They were wrong. Bezos buys businesses, not hobbies.

Profits

By 2015, the Post had turned a profit. In 2016, the newspaper announced it would hire 60 more journalists, making it the third largest newspaper (behind the New York Times and the Wall Street Journal) in the U.S.

Some of the same market analysts are now downplaying Bezos’ latest leap into another business known for its low margins, steep competition and fickle customers. These naysayers see Amazon’s recent $13.7 billion move to buy upscale grocer Whole Foods Market Inc. as a risky bet on a tough business slogging through another of its periodic flat markets.

Maybe, but the “Bezos Effect,” the boss’s legendary Midas touch, helped turn the Whole Foods deal into gold in less than a day.

After Wall Street learned of the buyout June 16, Amazon’s share price rose from an already-fat $964 to an even fatter $988. The rise ballooned the company’s value by $15.6 billion to effectively pay for the entire Whole Foods purchase and bank an extra $2 billion in less than 12 hours.

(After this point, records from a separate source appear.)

-- ==== Sys2Proof/Machine/Arch.lean ====
section
/-!
DEFINITION. Quadrants, engines and the Yarrow sequencer (file 01): steps and flags (R20 to R22), clock gates and waking
(R24 to R26, R468), parking (R25, R34), the die-to-die links (R14, R15).
-/

namespace Sys2Proof.Machine

/-- The HBM stack of a quadrant is in self-refresh: its quadrant is parked (Table 1-9). -/
def Mach.selfRefresh (m : Mach) (q : Nat) : Bool := (Tbl.get m.quads q {}).park != 0

/-- The RXE of a connection (Table 1-5): by a hash of the peer's EID over the RXEs of the slot's quadrant; a connection of a
stopped RXE is hashed over those that run (Table 16-4). -/
def Mach.rxeOf (m : Mach) (cx : Nat) : Nat :=
  let h := Config.rxeHash (cx % 1048576)
  let e : Engine := { cls := .rxe, q := Fin.ofNat 4 (quadOfSlot (cx / 1048576)), n := Fin.ofNat 16 h }
  if !(m.eng e).stopped then h % 16
  else
    let up := (List.range 16).filter (fun n => !(m.eng { e with n := Fin.ofNat 16 n }).stopped)
    up.getD (h / 16 % up.length) (h % 16)

/-- The engine that a delivered packet goes to: class, quadrant and number (R143, Table 1-5). -/
def Mach.packetEngine (m : Mach) (k : Packet) : EngClass × Nat × Nat :=
  let q := quadOfSlot (k.hdr.dst % 16)
  match k.body with
  | .rsx _ => (.rxe, q, m.rxeOf (1048576 * (k.hdr.dst % 16) + k.hdr.src % 1048576))
  | .coll h => (.cle, match Tbl.find m.groups h.group with | some g => g.homeQ | none => q, h.group % 2)
  | .lku h => (.lku, if k.hdr.kind < 0x27 && k.hdr.kind != 0x25 then h.lockId % 65536 / 16384 else q, 0)

/-- Work that waits for an engine: entries fetched and not yet begun, for the TXE of their ring and for the MTE or the CLE that they go
to; packets handed over and not yet taken up; down chunks in hand; atomics not yet done (R468). -/
def Mach.engQueue (m : Mach) (e : Engine) : Bool :=
  let fetched := m.hif.work.any (fun x => !x.started && (match Tbl.find m.hif.wrs x.ring with
    | some w => quadOfSlot w.slot == e.q.val && (match e.cls with
      | .txe => w.txe == e.n.val
      | .mte => (match x.entry.body with | .recv _ d .. => d % 4 == e.n.val | _ => false)
      | .cle => x.entry.opcode == 0x30 && x.entry.arg % 2 == e.n.val
      | _ => false)
    | none => false))
  fetched || m.rte.inbox.any (fun k => m.packetEngine k == (e.cls, e.q.val, e.n.val)) ||
  (e.cls == .cle && m.groups.any (fun g => g.2.homeQ == e.q.val && g.1 % 2 == e.n.val && g.2.ranks.any (fun r => r.down.isSome))) ||
  (e.cls == .lku && m.lka.atoms.any (fun a => quadOfSlot a.slot == e.q.val && a.st != .done))

/-- An engine has work (R468): a command outstanding, work that waits for it, or, for a TXE, a ring bound to it that is scanning or waits
for a read. -/
def Mach.engBusy (m : Mach) (e : Engine) : Bool :=
  (m.eng e).outstanding.isSome || m.engQueue e ||
  (e.cls == .txe && m.hif.wrs.vals.any (fun w => quadOfSlot w.slot == e.q.val && w.txe == e.n.val &&
    (w.scanning || w.reading)))

/-- The flag vector with its reserved bits 23 to 30 at 0 (R21). -/
def flagVec (v : BitVec 32) : BitVec 32 := v &&& 0x807FFFFF#32

/-- Conditions that the data path of an engine meets: bits of its flag vector are raised, and counted (Table 19-2), and others cleared
(R21, Table 1-6). -/
def Mach.flag (m : Mach) (e : Engine) (on off : List Nat) : Mach :=
  let x := m.eng e
  let set := on.foldl (fun a k => a ||| BitVec.ofNat 32 (2 ^ k)) (off.foldl (fun a k => a &&& ~~~(BitVec.ofNat 32 (2 ^ k))) x.flags)
  on.foldl (fun (a : Mach) k => a.pmcEvent (engBank e.q e.cls) 0x0C 1 (fun arg => arg % 32 == k))
    (m.setEng e { x with flags := flagVec set })

/-- One slot of a running Yarrow (R20): the step tests the flag vector of the previous cycle. A step that tests DONE, flag 0, while
its command is outstanding holds its slot and waits; any other issues and goes to its successor. -/
def Eng.slot (x : Eng) (w : StepWord) : Eng :=
  if w.flag.val = 0 && x.outstanding.isSome && !x.flags.getLsbD 0 then
    { x with flags := flagVec w.raised, waiting := true }
  else
    { x with
      step := if x.flags.getLsbD w.flag.val then w.onSet.val else w.onClear.val
      flags := flagVec w.raised
      outstanding := w.command.or (if x.flags.getLsbD 0 then none else x.outstanding)
      waiting := false }

/-- STEP_PARITY (R22): the Yarrow stops issuing and reports FS112 with its engine and step; an LKU raises FS117 with it
(R377). Its work is disposed of where the meaning is completed (Table 16-4). -/
def Mach.stepParity (m : Mach) (e : Engine) : Mach :=
  let x := m.eng e
  let m := m.setEng e { x with stopped := true, flags := x.flags ||| 0x80000000#32 }
  let m := m.raise 112 (.engine e) x.step e.q
  if e.cls == .lku then m.raise 117 (.engine e) x.step e.q else m

/-- DIE_LINK_DOWN (R15): FS56 and event 0x4050; the pair detours from then on. -/
def Mach.dieLinkDown (m : Mach) (a b : Nat) : Mach :=
  if (m.dieLink a b).down then m
  else
    let m := { m with die := Tbl.modify m.die (dieKey a b) {} (fun l => { l with down := true }) }
    (m.raise 56 .none (dieKey a b) a).record 0x4050 a [a, b]

/-- DIE_LINK_DOWN. -/
def execDieLinkDown (a b : Quad) (s : State) : Result :=
  if a = b then .fault .noSuchDieLink else ok s (s.m.dieLinkDown a b)

/-- A die-to-die link that has carried no traffic for 1 µs gates its clock (R24, Table 1-9). -/
def Mach.dieLinkGate (m : Mach) (a b : Nat) : Mach :=
  let l := m.dieLink a b
  if l.lastTraffic + Config.usCycles ≤ m.clk then
    { m with die := Tbl.set m.die (dieKey a b) { l with gated := true, gateAt := m.clk } }
  else m

/-- DIE_LINK_GATE. -/
def execDieLinkGate (a b : Quad) (s : State) : Result :=
  if a = b then .fault .noSuchDieLink else ok s (s.m.dieLinkGate a b)

/-- An engine's clock gate closes in the cycle after its last slot with work (R468), unless GATE_EN is 0 (R365). -/
def Mach.gateClose (m : Mach) (e : Engine) : Mach :=
  let x := m.eng e
  if m.isSet Reg.GLB.GATE_EN && !m.engBusy e && !x.gated then
    m.setEng e { x with gated := true, gateAt := m.clk }
  else m

/-- ENGINE_GATE_CLOSE. -/
def execEngineGateClose (e : Engine) (s : State) : Result :=
  if engExists e then ok s (s.m.gateClose e) else .fault .noSuchEngine

/-- A request to an engine (R24, R26): a gate that is closing in this very cycle is not closed after all; one that has
closed opens, and the engine is usable after 20 ns, or once it is held no longer (R323). In SAFE and LOCKOUT every engine stays gated
(R381). -/
def Mach.wakeEngine (m : Mach) (e : Engine) : Mach :=
  let x := m.eng e
  if x.gated && m.mode != .safe && m.mode != .lockout then
    (m.setEng e { x with
      gated := false
      usableAt := max x.usableAt (if x.gateAt = m.clk && 0 < m.clk then m.clk else m.clk + 40) }).pmcEngine
      e.q e.cls 0x0A 1
  else m

/-- A packet delivered in quadrant `q` calls the engine that serves it: one whose home is another quadrant is forwarded over the
die-to-die link, and a gated engine wakes (R18, R24, Table 1-3). -/
def Mach.callEngine (m : Mach) (q : Nat) (k : Packet) : Mach :=
  let (c, home, n) := m.packetEngine k
  let m := if home = q then m else m.forward q home
  m.wakeEngine { cls := c, q := Fin.ofNat 4 home, n := Fin.ofNat 16 n }

/-- An engine is called to work and takes it up once it and its quadrant are usable (R24, R468). -/
def Mach.callUp (m : Mach) (e : Engine) : Mach :=
  let m := m.wakeEngine e
  m.elapseTo (max (m.eng e).usableAt (Tbl.get m.quads e.q {}).usableAt)

/-- ENGINE_WAKE. -/
def execEngineWake (e : Engine) (s : State) : Result :=
  if engExists e then ok s (s.m.wakeEngine e) else .fault .noSuchEngine

/-- A port's drivers are off (R69). -/
def Mach.portIdle (m : Mach) (p : Nat) : Bool := (Tbl.get m.idle p {}).driversOff

/-- No packet in the module is on a link into a quadrant. -/
def Mach.diesQuiet (m : Mach) (q : Nat) : Bool :=
  m.rte.ports.all (fun y => y.2.sel.all (fun z => !z.arr.path.contains q)) &&
  m.rte.local_.all (fun y => y.2.all (fun z => !z.path.contains q))

/-- What R25 asks before a quadrant parks, outside DORMANT: its ports idle, its engines gated, no traffic on a die-to-die link into
it. That its host ports are in L1 is what the command's coming says (DESIGN CHOICE, log entry 41: the host puts them
there, and no command carries it). -/
def Mach.mayPark (m : Mach) (q : Quad) : Bool :=
  m.isSet Reg.GLB.PARK_EN &&
  (List.range 32).all (fun k => m.portIdle (32 * q.val + k)) &&
  (enginesOf q).all (fun e => (m.eng e).gated) && m.diesQuiet q.val

/-- A quadrant parks, warm or cold (R25, R365). -/
def Mach.park (m : Mach) (q : Nat) (cold : Bool) : Mach :=
  { m with quads := Tbl.set m.quads q { park := if cold then 2 else 1, parkedAt := m.clk, usableAt := 0 } }

/-- QUADRANT_PARK. A quadrant already parked keeps its park (R365). -/
def execQuadrantPark (q : Quad) (s : State) : Result :=
  ok s (if s.m.mode != .dormant && (Tbl.get s.m.quads q {}).park = 0 && s.m.mayPark q
    then s.m.park q (s.m.isSet Reg.GLB.PARK_COLD) else s.m)

/-- QUADRANT_WAKE. -/
def execQuadrantWake (q : Quad) (s : State) : Result := ok s (s.m.wakeQuad q)

/-- QSTATE: two bits a quadrant, Q0 lowest (Table 15-7). -/
def Mach.qstate (m : Mach) : Nat :=
  (List.range 4).foldl (fun a q => a + (Tbl.get m.quads q {}).park * 4 ^ q) 0

end Sys2Proof.Machine
end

Now that’s bringing home the bacon.

Challenges

Still, the retail grocery business is a minefield compared to Amazon’s online distribution business. Anytime anyone, including Jeff Bezos, steps into grocery retailing, they confront problems unique to selling food.

Or, as one market analysis firm told the Wall Street Journal in reviewing the Amazon-Whole Foods deal: “‘The entire fulfillment process is more complex and time consuming from the moment a grocery shipment arrives… [There’s] the need for refrigeration and factors such as expiration dates, smell, and color…’”

And, of course, price.

Even if you successfully navigate the ordering, transporting, storing, pricing, and timeliness issues, there’s the customer issue: grocery selling remains an incredibly crowded, highly competitive business. Two years ago there were an estimated 262,800 food stores in the U.S., a 15 percent increase in just the last decade.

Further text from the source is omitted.